Insider MICHAS ALEXIS P
Role null
Type Security Shares Price Value
Grant/Award Common Stock 1,217 $0.00 --
Grant/Award Common Stock 1,467 $0.00 --
holding Common Stock -- -- --
holding Common Stock -- -- --
Holdings After Transaction: Common Stock — 62,300 shares (Direct, null); Common Stock — 500 shares (Indirect, By spouse IRA)
Footnotes (1)
  1. The Reporting Person was granted restricted stock units, with each unit representing a contingent right to receive one share of the issuer's common stock. The grant of restricted stock units will fully vest on April 27, 2027, the scheduled date for the issuer's next annual meeting of shareholders, subject to the Reporting Person's continued service through such date or, if earlier, upon the Reporting Person's death, disability or qualifying retirement, or the termination of the Reporting Person's service within 12 months following a change in control. Includes shares related to dividends on shares in the Reporting Person's Deferred Compensation Plan account. Securities held in a charitable foundation that was established for the sole purpose of making charitable contributions. The directors of the foundation are the Reporting Person, his spouse and their adult children. The Reporting Person disclaims beneficial ownership of these securities, except to the extent of his pecuniary interest therein, if any, and the filing of this report is not an admission that the Reporting Person is the beneficial owner of these securities for purposes of Section 16 or for any other purpose.

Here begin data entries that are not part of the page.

theorem acceptCoil_frame (l : LaneNo) (reason : CutReason) (s : State) :
    { acceptCoil l reason s with
      lanes := s.lanes, marks := s.marks, cuts := s.cuts, ports := s.ports, freeTick := s.freeTick } = s := by
  have hjoin := (PlansOnly.joinDeferred (coilFollowed l reason s)).frame
  have hframe := coilFollowed_frame l reason s
  calc { acceptCoil l reason s with
        lanes := s.lanes, marks := s.marks, cuts := s.cuts, ports := s.ports, freeTick := s.freeTick }
    _ = { ({ joinDeferred (coilFollowed l reason s) with
            lanes := (coilFollowed l reason s).lanes, cuts := (coilFollowed l reason s).cuts
            ports := (coilFollowed l reason s).ports, freeTick := (coilFollowed l reason s).freeTick } : State) with
          lanes := s.lanes, marks := s.marks, cuts := s.cuts, ports := s.ports, freeTick := s.freeTick } := rfl
    _ = { ({ coilFollowed l reason s with
            lanes := s.lanes, marks := s.marks, cuts := s.cuts, ports := s.ports } : State) with
          freeTick := s.freeTick } := by rw [hjoin]
    _ = s := by rw [hframe]

theorem acceptCoil_markList (l m : LaneNo) (reason : CutReason) (s : State) : (acceptCoil l reason s).markList m =
    if m = l then marksStay (reason == .endCut) (cutPosition s l) (s.markList l) else s.markList m := by
  have hmarks : (acceptCoil l reason s).marks = (coilFollowed l reason s).marks :=
    (congrArg State.marks (PlansOnly.joinDeferred (coilFollowed l reason s)).frame :)
  have hlist : (acceptCoil l reason s).markList m = (coilFollowed l reason s).markList m :=
    congrArg (fun v : MarkStore => v.lists[m]) hmarks
  rw [hlist, (coilFollowed_taken l reason s).2, coilTaken_markList]

theorem acceptCoil_queue (l : LaneNo) (reason : CutReason) (s : State) :
    (acceptCoil l reason s).cuts.queue = s.cuts.queue ++ [coilPackage l reason s] ∧
      (acceptCoil l reason s).cuts.counter = nextNumber s.cuts.counter := by
  have hjoin := PlansOnly.joinDeferred (coilFollowed l reason s)
  rw [acceptCoil_eq, hjoin.queue, hjoin.counter, (coilFollowed_taken l reason s).1, coilTaken_cuts]
  exact ⟨rfl, rfl⟩

/-- A PANEL cut that waited for the last COIL entry joins the list (R142, R143). -/
theorem acceptCoil_panelJoins {d : DeferredCut} (hdeferred : s.cuts.deferred = [d])
    (hleft : s.cuts.list.eraseP (isRequestedCoil l) = []) :
    (acceptCoil l reason s).cuts.deferred = [] ∧
      (acceptCoil l reason s).cuts.list = [d.joined (s.cuts.queue.length + 1)] ∧
      (s.cuts.queue.length + 1 < 8 → ∀ v, ((acceptCoil l reason s).port v).notices.has .cutDue = true ∧
        ((acceptCoil l reason s).port v).notices.lanesFor .cutDue =
          (s.port v).notices.lanesFor .cutDue ||| d.what.lanes) := by
  have hcuts : (coilFollowed l reason s).cuts =
      { list := [], deferred := [d], queue := s.cuts.queue ++ [coilPackage l reason s], counter := nextNumber s.cuts.counter } := by
    rw [(coilFollowed_taken l reason s).1, coilTaken_cuts, ← hdeferred, ← hleft]
  have hquiet := (coilFollowed_notices l reason s).1
  have hone : acceptCoil l reason s =
      joinDeferredCut d ((coilFollowed l reason s).modCuts fun u => { u with deferred := [] }) := by
    rw [acceptCoil_eq, joinDeferred_eq, hcuts]; rfl
  rw [hone]
  generalize coilFollowed l reason s = t at hcuts hquiet
  have hcuts' : (t.modCuts fun u => { u with deferred := [] }).cuts =
      { list := [], deferred := [], queue := s.cuts.queue ++ [coilPackage l reason s], counter := nextNumber s.cuts.counter } :=
    congrArg (fun u : CutUnit => { u with deferred := [] }) hcuts
  have hplaces : (t.modCuts fun u => { u with deferred := [] }).cuts.queue.length +
      (t.modCuts fun u => { u with deferred := [] }).cuts.requested = s.cuts.queue.length + 1 := by
    rw [hcuts']
    exact List.length_append
  have hother : (t.modCuts fun u => { u with deferred := [] }).cuts.holdsOther d.what = false := by
    rw [hcuts']; rfl
  have hports : (t.modCuts fun u => { u with deferred := [] }).ports = t.ports := rfl
  generalize (t.modCuts fun u => { u with deferred := [] }) = v at hcuts' hplaces hother hports
  rw [joinDeferredCut_joined hother, hplaces, hcuts']
  refine ⟨rfl, rfl, fun hfree q => ?_⟩
  obtain ⟨w, hw, hraise⟩ := joinCut_cutDue (s := v) (w := d.what) (due := d.duePos) (late := d.late) (by rw [hplaces]; exact hfree)
  have hjoined : ∀ q, (joinDeferredCut d v).port q = (joinCut d.what d.duePos d.late v).port q := fun q => by
    rw [State.port, (joinDeferredCut_joins hother).2.1, State.port]
  have hbefore : w.port q = t.port q := by rw [State.port, hw, hports, State.port]
  rw [hjoined, hraise, State.raise_port, hbefore]
  refine ⟨?_, ?_⟩
  · rw [Port.notify, NoticeSet.has_add, decide_eq_true rfl, Bool.or_true]
  · rw [Port.notify, NoticeSet.lanesFor_add, if_pos rfl, hquiet]

/-- The lane of an accepted coil's cut, its plan apart (R109, R146). -/
theorem acceptCoil_lane (l : LaneNo) (reason : CutReason) (s : State) : (acceptCoil l reason s).lane l =
    { coilSwitched l reason s with
      state := if (reason == .endCut) = true then .idle else (s.lane l).state
      plan := ((acceptCoil l reason s).lane l).plan } := by
  have hlane := (PlansOnly.joinDeferred (coilFollowed l reason s)).lane l
  obtain ⟨hstate, -, -⟩ := coilSwitched_kept l reason s
  rw [coilFollowed_lane, ← acceptCoil_eq] at hlane
  by_cases hend : (reason == .endCut) = true
  · rw [if_pos hend] at hlane ⊢
    exact hlane
  · rw [if_neg hend] at hlane ⊢
    rw [← hstate]
    exact hlane
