-- ==== Sys2Proof/Tests/Slice0.lean ====
section
/-! SUPPORT. The model's own tests: ill-formed parameters refused, command words written out bit by bit, one step of
each command against the vectors of 95_test_vectors, and for each obligation with hypotheses a state that meets them. -/

namespace Sys2Proof.Tests

open Sys2Proof Sys2Proof.Machine

set_option Elab.async false

/-! ### Well-formedness: each bound of R6, below and above -/

theorem test_reference_valid : Config.reference.Valid := by decide
theorem test_nin_low : ¬({ Config.reference with nin := 0 } : Config).Valid := by decide
theorem test_nin_high : ¬({ Config.reference with nin := 2 ^ 22 + 1 } : Config).Valid := by decide
theorem test_nout_low : ¬({ Config.reference with nout := 0 } : Config).Valid := by decide
theorem test_nout_high : ¬({ Config.reference with nout := 2 ^ 22 + 1 } : Config).Valid := by decide
theorem test_nkey_low : ¬({ Config.reference with nkey := 0 } : Config).Valid := by decide
theorem test_nkey_high : ¬({ Config.reference with nkey := 2 ^ 22 + 1 } : Config).Valid := by decide
theorem test_ncode_low : ¬({ Config.reference with ncode := 0 } : Config).Valid := by decide
theorem test_ncode_high : ¬({ Config.reference with ncode := 2 ^ 20 + 1 } : Config).Valid := by decide
theorem test_ncdig_low : ¬({ Config.reference with ncdig := 0 } : Config).Valid := by decide
theorem test_ncdig_high : ¬({ Config.reference with ncdig := 2 ^ 22 + 1 } : Config).Valid := by decide
theorem test_nnode_low : ¬({ Config.reference with nnode := 0 } : Config).Valid := by decide
theorem test_nnode_high : ¬({ Config.reference with nnode := 2 ^ 20 + 1 } : Config).Valid := by decide
theorem test_nfreq_low : ¬({ Config.reference with nfreq := 0 } : Config).Valid := by decide
theorem test_nfreq_high : ¬({ Config.reference with nfreq := 2 ^ 20 + 1 } : Config).Valid := by decide

/-! ### Decoding: the words of R100 written out bit by bit, and the illegal words of R101 -/

theorem test_decode_nop : decodeWord 0b00000000000000000000000000000000#32 = .ok .nop := by decide
theorem test_decode_enc : decodeWord 0b00000000000000000000000000000001#32 = .ok .enc := by decide
theorem test_decode_dec : decodeWord 0b00000000000000000000000000000010#32 = .ok .dec := by decide
theorem test_decode_xor : decodeWord 0b00000000000000000000000000000011#32 = .ok .xor := by decide
theorem test_decode_fparse : decodeWord 0b00000000000000000000000000000100#32 = .ok .fparse := by decide
theorem test_decode_fser : decodeWord 0b00000000000000000000000000000101#32 = .ok .fser := by decide
/-- OPC 6 and OPC 0xFF: reserved. -/
theorem test_decode_reserved : decodeWord 0b00000000000000000000000000000110#32 = .error .reservedOpc ∧
    decodeWord 0b00000000000000000000000011111111#32 = .error .reservedOpc := by decide
/-- The lowest and the highest bit of ZERO, with a legal OPC below. -/
theorem test_decode_zero_field : decodeWord 0b00000000000000000000000100000001#32 = .error .zeroField ∧
    decodeWord 0b10000000000000000000000000000001#32 = .error .zeroField := by decide
/-- Little-endian bytes (R67): the OPC byte comes first. -/
theorem test_decode_bytes : decode [0x02#8, 0x00#8, 0x00#8, 0x00#8, 0xAA#8] = .ok (.dec, [0xAA#8]) ∧
    decode [0x00#8, 0x00#8, 0x00#8, 0x02#8] = .error .zeroField ∧
    decode [0x02#8, 0x00#8, 0x00#8] = .error .truncated := by decide
theorem test_decodeTableWord : decodeTableWord 32 5 = some .fser ∧ decodeTableWord 32 0x105 = none := by decide

/-! ### A small instance with the tables of vector S1 -/

/-- Small capacities, so that every bound is within reach. -/
def small : Config := { nin := 17, nout := 17, nkey := 3, ncode := 4, ncdig := 8, nnode := 7, nfreq := 4 }

/-- The tables of S1 (95_test_vectors) loaded, the text `ab\ncab` in IN, the key `k3y` in KEY, OUT poisoned. -/
def codec : State :=
  { State.resetWith small with
    ilen := 6#32, klen := 3#32, ccnt := 4#32, root := 6#32, fcnt := 4#32
    inMem := Memory.writeFrom [] 0 [0x61#symw, 0x62#symw, 0x0A#symw, 0x63#symw, 0x61#symw, 0x62#symw]
    outMem := Memory.writeFrom [] 0 (List.replicate 17 0xFFFF#symw)
    keyMem := Memory.writeFrom [] 0 [0x6B#symw, 0x33#symw, 0x79#symw]
    codeSym := Memory.writeFrom [] 0 [0x61#symw, 0x62#symw, 0x0A#symw, 0x63#symw]
    codeLen := Memory.writeFrom [] 0 [2#32, 2#32, 2#32, 2#32]
    codeBase := Memory.writeFrom [] 0 [0#32, 2#32, 4#32, 6#32]
    cdig := Memory.writeFrom [] 0 [1#1, 0#1, 1#1, 1#1, 0#1, 0#1, 0#1, 1#1]
    treeLeft := Memory.writeFrom [] 0 [null, null, null, null, 2#32, 0#32, 4#32]
    treeRight := Memory.writeFrom [] 0 [null, null, null, null, 3#32, 1#32, 5#32]
    treeSym := Memory.writeFrom [] 0 [0x61#symw, 0x62#symw, 0x0A#symw, 0x63#symw, 0#symw, 0#symw, 0#symw]
    treeLeaf := Memory.writeFrom [] 0 [1#1, 1#1, 1#1, 1#1, 0#1, 0#1, 0#1]
    freqSym := Memory.writeFrom [] 0 [0x61#symw, 0x62#symw, 0x0A#symw, 0x63#symw]
    freqCount := Memory.writeFrom [] 0 [2#32, 2#32, 1#32, 1#32] }

/-- The tree of S1. -/
def s1Tree : HTree :=
  .node 6 6 (.node 4 2 (.leaf 2 0x0A#symw 1) (.leaf 3 0x63#symw 1)) (.node 5 4 (.leaf 0 0x61#symw 2) (.leaf 1 0x62#symw 2))

/-- The one-leaf tree of S2, at record 0. -/
def s2Tree : HTree := .leaf 0 0x61#symw 4

/-- `codec` with another input. -/
def withInput (cells : List Cell) : State :=
  { codec with ilen := BitVec.ofNat 32 cells.length, inMem := Memory.writeFrom [] 0 cells }
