/-- A reset that was accepted and begins later (R78, R482). -/
inductive ResetKind where
  | cold | warm (c : WarmCause)
  deriving DecidableEq, Repr

/-- The whole part. -/
structure State where
  pending : List Instr := []
  held : List Instr := []
  resuming : Bool := false
  out : List Sent := []
  now : Nat := 0
  cnt : BitVec 64 := 0
  freeCtr : Nat := 0
  phase : Phase := .coldHold
  startIn : Option StartIn := none
  drive : Drive := {}
  resetAt : Option (Nat × ResetKind) := none
  everReady : Bool := false
  vmainAt : Nat := 0
  clockStopped : Bool := false
  regs : SMap Word := []
  latch : SMap (Option Word) := []
  sess : SMap (Option Session) := []
  slotGen : SMap Nat := []
  owner : SMap (Option Nat) := []
  elect : SMap (Option Election) := []
  ops : SMap (Option OpRec) := []
  ownEff : Word × Word := (0x000388b5, 47600)
  ownAt : Option Nat := none
  lanes : SMap Lane := []
  reports : List Report := []
  condOn : SMap Bool := []
  condDet : SMap Nat := []
  shadows : List Shadow := []
  lastEvt : SMap (Option Nat) := []
  seenAt : SMap (Option Nat) := []
  rst : List Blk := []
  stalls : SMap Stall := []
  chans : SMap Chan := []
  framers : SMap Framer := []
  queues : SMap QState := []
  streams : SMap (Option Stream) := []
  srcBuf : SMap (List Rec) := []
  loss : SMap (Option LossRun) := []
  lossOld : SMap (Option LossRun) := []
  timePend : SMap (List QWord) := []
  wbuf : SMap (List BufWrite) := []
  mem : List Host.Cell := []
  psn : SMap Byte := []
  err : SMap Cells := []
  inited : SMap Bool := []
  wrote : SMap Wrote := []
  shares : SMap (Nat × Nat) := []
  dram : DramUse := {}
  mig : Option Mig := none
  migWait : SMap (Option Nat) := []
  track : SMap Tracker := []
  mr4 : SMap Nat := []
  rankT : SMap RankTimes := []
  mcT : SMap McTimes := []
  dead : SMap Bool := []
  scrubOp : Option (Nat × Nat × List Nat) := none
  retrain : SMap Bool := []
  bufPanic : SMap Bool := []
  tack : SMap Byte := []
  tims : SMap Tim := []
  flts : SMap Flt := []
  fltBits : SMap (List (Nat × Bool)) := []
  ofs : Nat := 0
  rate : Int := 0
  rateLo : Word := 0
  alarms : SMap (Option Alarm) := []
  ptp : SMap Ptp := []
  tmpl : SMap (List Byte) := []
  mods : SMap (List Byte) := []
  trigPend : SMap Nat := []
  due : List Nat := []
  insts : List Inst := []
  nextInst : BitVec 32 := 0
  flows : SMap Flow := []
  ystate : SMap Byte := []
  cores : SMap Core := []
  yflags : SMap (List (Nat × BitVec 8 × BitVec 8)) := []
  yended : Nat := 0
  cal : SMap CalElem := []
  calOp : Option Nat := none
  tests : SMap (Option TestFinding) := []
  pes : SMap Pes := []
  mgt : Mgt := {}
  trigIn : BitVec 4 := 0
  mkr : BitVec 8 := 0
  mkrEdges : List (Nat × Nat × Bool) := []
  mkrLog : List (Nat × Nat × Bool) := []
  trigOut : SMap Pulse := []
  tout : SMap Pulse := []
  toutLvl : BitVec 4 := 0
  syncOut : Pulse := {}
  syncDue : List Nat := []
  syncMs : List Nat := []
  syncFell : Option Nat := none
  syncFrom : Nat := 0
  syncLast : Option (Nat × Bool) := none
  tap : Tap := {}
  wrstLow : Bool := false
  fwWritten : BitVec 2 := 0
  deriving DecidableEq, Repr

/-- The bytes of the tack store at the outset: DEV_ID (R508, R517), and the saved DRAM configuration record (R518), taken as six
controllers of four x8 ranks of 32 Gbit devices without a spare at 6,400 MT/s, the figures of R22 (log 5). Its CRC-32
stands in the last four bytes. -/
def initialTack : List (Nat × Byte) :=
  [(0, 0x28), (1, 1), (2, 0x44), (3, 0x4e), (0x10400, 2), (0x10404, 0x13), (0x10405, 1), (0x10408, 0x13), (0x10409, 1), (0x1040c, 0x13), (0x1040d, 1),
   (0x10410, 0x13), (0x10411, 1), (0x10414, 0x13), (0x10415, 1), (0x10418, 0x13), (0x10419, 1),
   (0x1043c, 0x56), (0x1043d, 0x7d), (0x1043e, 0x88), (0x1043f, 0x78)]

RSU grant 1,467 shares Restricted stock units granted on May 7, 2026
Additional share award 1,217 shares Non-derivative stock grant on May 7, 2026
Direct holdings after award (line 1) 63,767 shares Total common stock following one reported acquisition
Direct holdings after award (line 2) 62,300 shares Total common stock following a separate acquisition entry
Foundation-held shares 7,270 shares Held by The Cayre and Alexis Michas Foundation Corp.
Spouse IRA shares 500 shares Held indirectly in spouse’s IRA account
Vesting date April 27, 2027 Scheduled vesting for restricted stock units
restricted stock units financial
"The Reporting Person was granted restricted stock units, with each unit representing a contingent right"
Restricted stock units are a type of company reward where employees are promised shares of stock, but they only fully own these shares after meeting certain conditions, like staying with the company for a set time. They matter because they can become valuable assets and are often used to motivate employees to help the company succeed.
Deferred Compensation Plan financial
"Includes shares related to dividends on shares in the Reporting Person's Deferred Compensation Plan account."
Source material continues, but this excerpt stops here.